WORK REQUEST: Once the line containing "if r.st ≠ acctOpen ∧ r.st ≠ acctSuspended then" is found in the entries below, reproduce it and every line after it, stopping at and including the line containing "(writeGate a (recordOpens"; reproduce nothing else, and keep each line exact.

TASK DATA:
/-- The gate entry of an opened or scanned record (R142). -/
def gateOfRecord (r : AcctRec) : GateEntry :=
  { opened := recordOpens r, partner := if r.cls = clsRoamer then some r.partner else none,
    incarnation := r.incarnation }

/-- OPEN_ACCOUNT within its grant of line `i` (R135 steps 3 to 6, R136). -/
def openWork (p : OpenAccountParams) (i : Nat) (s : State) : State :=
  let r := (lineOf s i).contents
  let partner := look s.settle.partners p.partner.toNat
  if r.st ≠ acctFree then refuseOpen .badState r s
  else if admission s = false then refuseOpen .refusedCoverage r s
  else if p.cls.toNat = clsRoamer ∧ (partner.map Partner.enabled).getD false = false then refuseOpen .refusedPartner r s
  else if p.cls.toNat = clsRoamer ∧ look s.settle.admitted p.partner.toNat = false then refuseOpen .refusedRegion r s
  else
    let r' := openedRecord p r s
    complete .ok [(1, r'.incarnation), (1, r'.credit), (2, r'.gen), (1, r'.st), (8, r'.grant)] []
      (setGate p.account.toNat (gateOfRecord r') (changeLine i r' s))

/-- GRANT refused within its grant: what the record holds (R137). -/
def refuseGrant (st : Status) (r : AcctRec) (s : State) : State :=
  complete st [(2, r.gen), (1, r.credit), (1, 0), (8, r.grant), (8, r.used), (8, r.used)] [] s

/-- The record after a GRANT (R138 steps 2 to 6). -/
def grantedRecord (p : GrantParams) (r : AcctRec) (s : State) : AcctRec :=
  let grant := clampGrant s r.cls r.partner p.amount.toNat
  let used := r.used - r.grant
  { r with
    used := used, grant := grant, low := p.threshold.toNat, gen := (r.gen + 1) % 65536
    marks := setLowReported false r.marks, credit := creditOf r.cls grant used p.threshold.toNat }

/-- GRANT within its grant of line `i` (R137 steps 2 to 4, R138). -/
def grantWork (p : GrantParams) (i : Nat) (s : State) : State :=
  let r := (lineOf s i).contents
  if r.st ≠ acctOpen ∧ r.st ≠ acctSuspended then refuseGrant .notOpen r s
  else if r.cls = clsCrew then refuseGrant .badParam r s
  else if p.generation.toNat ≠ r.gen then refuseGrant .mismatch r s
  else
    let r' := grantedRecord p r s
    complete .ok [(2, r'.gen), (1, r'.credit), (1, r'.st), (8, r'.grant), (8, r'.used), (8, r.used)] []
      (writeGate p.account.toNat (recordOpens r') (changeLine i r' s))

/-- SUSPEND within its grant of line `i` (R140). -/
def suspendWork (a i : Nat) (s : State) : State :=
  let r := (lineOf s i).contents
  if r.st = acctOpen then
    complete .ok [(1, acctOpen), (1, acctSuspended), (1, r.credit)] []
      (writeGate a false (changeLine i { r with st := acctSuspended, cause := 1 } s))
  else
    complete (if r.st = acctSuspended then .ok else .notOpen) [(1, r.st), (1, r.st), (1, r.credit)] [] s

/-- RESUME within its grant of line `i` (R141). -/
def resumeWork (a i : Nat) (s : State) : State :=
  let r := (lineOf s i).contents
  if r.st = acctSuspended then
    let r' := { r with st := acctOpen, cause := 0 }
    complete .ok [(1, acctSuspended), (1, acctOpen), (1, r.credit)] []
      (writeGate a (recordOpens r') (changeLine i r' s))
  else complete (if r.st = acctOpen then .ok else .notOpen) [(1, r.st), (1, r.st), (1, r.credit)] [] s

/-- CLOSE_ACCOUNT within its grant of line `i`, its first phase (R144). -/
def closeWork (a i : Nat) (s : State) : State :=
  let r := (lineOf s i).contents
  let s := setAcct { s.acct with reserved := false } s
  if r.st = acctOpen ∨ r.st = acctSuspended then
    let s := writeGate a false (changeLine i { r with st := acctClosing } s)
    let s := setAcct { s.acct with places := s.acct.places ++
      [{ account := a, incarnation := r.incarnation, closeTime := s.clock, expired := false, detached := 0 }] } s
    judgeFinisher (complete .accepted [(1, r.st), (1, r.incarnation), (1, s.acct.places.length)] [] s)
  else complete .notOpen [(1, r.st), (1, r.incarnation), (1, s.acct.places.length)] [] s

/-- The account command in progress is granted line `i` (R134). -/
def commandWork (i : Nat) (s : State) : State :=
  let s := setAcct { s.acct with wait := none } s
  match s.cmd.job.bind Job.request with
  | some (.openAccount p) => openWork p i s
  | some (.grant p) => grantWork p i s
  | some (.suspend a) => suspendWork a.toNat i s
  | some (.resume a) => resumeWork a.toNat i s
  | some (.closeAccount a) => closeWork a.toNat i s
  | _ => s

/-- The account command in progress presents itself for its account's line: granted at once where the line is free
(R134, R153). -/
def requestCommandLine (a : Nat) (s : State) : State :=
  let s := setAcct { s.acct with wait := some (.line a) } s
  match findLine s a with
  | some i => if grantableNow (lineOf s i) then commandWork i (touchLine i s) else requestLine .command a s
  | none => requestLine .command a s

/-- A CLOSE_ACCOUNT takes a place where there is one, and waits for one otherwise (R144). -/
def closeTakesPlace (a : Nat) (s : State) : State :=
  if s.acct.places.length < 64 then requestCommandLine a (setAcct { s.acct with reserved := true } s)
  else setAcct { s.acct with wait := some (.place a) } s

/-- R147 step 6: the place is removed, a CLOSE_ACCOUNT that waits takes a place, and the list is judged again. -/
def finishDone (s : State) : State :=
  match s.acct.finishing with
  | none => s
  | some n =>
    let s := setAcct { s.acct with
      places := s.acct.places.eraseIdx n, finisher := .idle, finishing := none } s
    let s := { s with cmd := { s.cmd with counts := { s.cmd.counts with
      closes := s.cmd.counts.closes + (if s.cmd.stopStep = 6 then 1 else 0) } } }
    let s := match s.acct.wait with
      | some (.place a) => closeTakesPlace a s
      | _ => s
    judgeFinisher s

/-! ### The START scan -/

/-- A judgement of the scan: the field repaired with the value found, and the record to be written; or nothing to repair
(R149). The rows that free a record are the first three codes. Of a record whose state and class are both unnamed the state is
the field repaired (DESIGN CHOICE, assumption 36). -/
def scanRepair (r : AcctRec) : Option (Nat × Nat × AcctRec) :=
  if r.st = acctFree then none
  else if r.st ≠ acctOpen ∧ r.st ≠ acctSuspended ∧ r.st ≠ acctClosing then some (1, r.st, { r with st := acctFree })
  else if knownClass r.cls = false then some (2, r.cls, { r with st := acctFree })
  else if (r.cls = clsRoamer ∧ 63 < r.partner) ∨ (r.cls ≠ clsRoamer ∧ r.partner ≠ 255) then
    some (3, r.partner, { r with st := acctFree })
  else if r.st = acctClosing then none
  else if r.credit ≠ creditOf r.cls r.grant r.used r.low then
    some (4, r.credit, { r with credit := creditOf r.cls r.grant r.used r.low })
  else none

/-- The scan goes on after a record: the next record's line, or the end of the scan and entry to RUNNING (R149, R187). -/
def scanNext (s : State) : State :=
  match s.acct.scan with
  | none => s
  | some c =>
    if c.next + 1 < s.cfg.accounts then
      requestLine .scan (c.next + 1) (setAcct { s.acct with scan := some { c with next := c.next + 1 } } s)
    else
      let s := setAcct { s.acct with scan := none } s
      let s := { s with cmd := { s.cmd with run := .running } }
      let s := complete .ok [(2, c.scanned), (2, c.repaired), (2, c.closed)] [] s
      tryRate (tryTake (openingTest s))

/-- The scan judges the record of line `i` within its grant (R149). A CLOSING record counts as closed from its grant on, also
while its report waits for room (DEDUCED, assumption 34). -/
def scanWork (i : Nat) (s : State) : State :=
  match s.acct.scan with
  | none => s
  | some c =>
    let r := (lineOf s i).contents
    let c := { c with scanned := c.scanned + 1 }
    let fix := scanRepair r
    let c := if fix.isSome then { c with repaired := c.repaired + 1 } else c
    let s := match fix with
      | some (f, v, r') =>
        event kindFault faultRecordRepaired 0 [(8, 2, c.next), (10, 1, f), (11, 1, v)] (changeLine i r' s)
      | none => s
    let r := (lineOf s i).contents
    if r.st = acctClosing then
      let p : Place := { account := c.next, incarnation := r.incarnation, closeTime := s.clock, expired := false,
                         detached := 0 }
      let f := finishRecord true c.next i p s
      let s := setAcct { f.1.acct with scan := some { c with closed := c.closed + 1, reporting := !canPlace f.1 } } f.1
      offerBilling .scan f.2 s
    else
      let s := setAcct { s.acct with scan := some c } s
      if r.st = acctOpen ∨ r.st = acctSuspended then setGate c.next (gateOfRecord r) s else s

/-- The scan's CLOSING record has its report placed, and the scan goes on (R149). -/
def scanPlaced (s : State) : State :=
  match s.acct.scan with
  | none => s
  | some c => scanNext (setAcct { s.acct with scan := some { c with reporting := false } } s)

ANSWER:
  if r.st ≠ acctOpen ∧ r.st ≠ acctSuspended then refuseGrant .notOpen r s
  else if r.cls = clsCrew then refuseGrant .badParam r s
  else if p.generation.toNat ≠ r.gen then refuseGrant .mismatch r s
  else
    let r' := grantedRecord p r s
    complete .ok [(2, r'.gen), (1, r'.credit), (1, r'.st), (8, r'.grant), (8, r'.used), (8, r.used)] []
      (writeGate p.account.toNat (recordOpens r') (changeLine i r' s))

/-- SUSPEND within its grant of line `i` (R140). -/
def suspendWork (a i : Nat) (s : State) : State :=
  let r := (lineOf s i).contents
  if r.st = acctOpen then
    complete .ok [(1, acctOpen), (1, acctSuspended), (1, r.credit)] []
      (writeGate a false (changeLine i { r with st := acctSuspended, cause := 1 } s))
  else
    complete (if r.st = acctSuspended then .ok else .notOpen) [(1, r.st), (1, r.st), (1, r.credit)] [] s

/-- RESUME within its grant of line `i` (R141). -/
def resumeWork (a i : Nat) (s : State) : State :=
  let r := (lineOf s i).contents
  if r.st = acctSuspended then
    let r' := { r with st := acctOpen, cause := 0 }
    complete .ok [(1, acctSuspended), (1, acctOpen), (1, r.credit)] []
      (writeGate a (recordOpens r') (changeLine i r' s))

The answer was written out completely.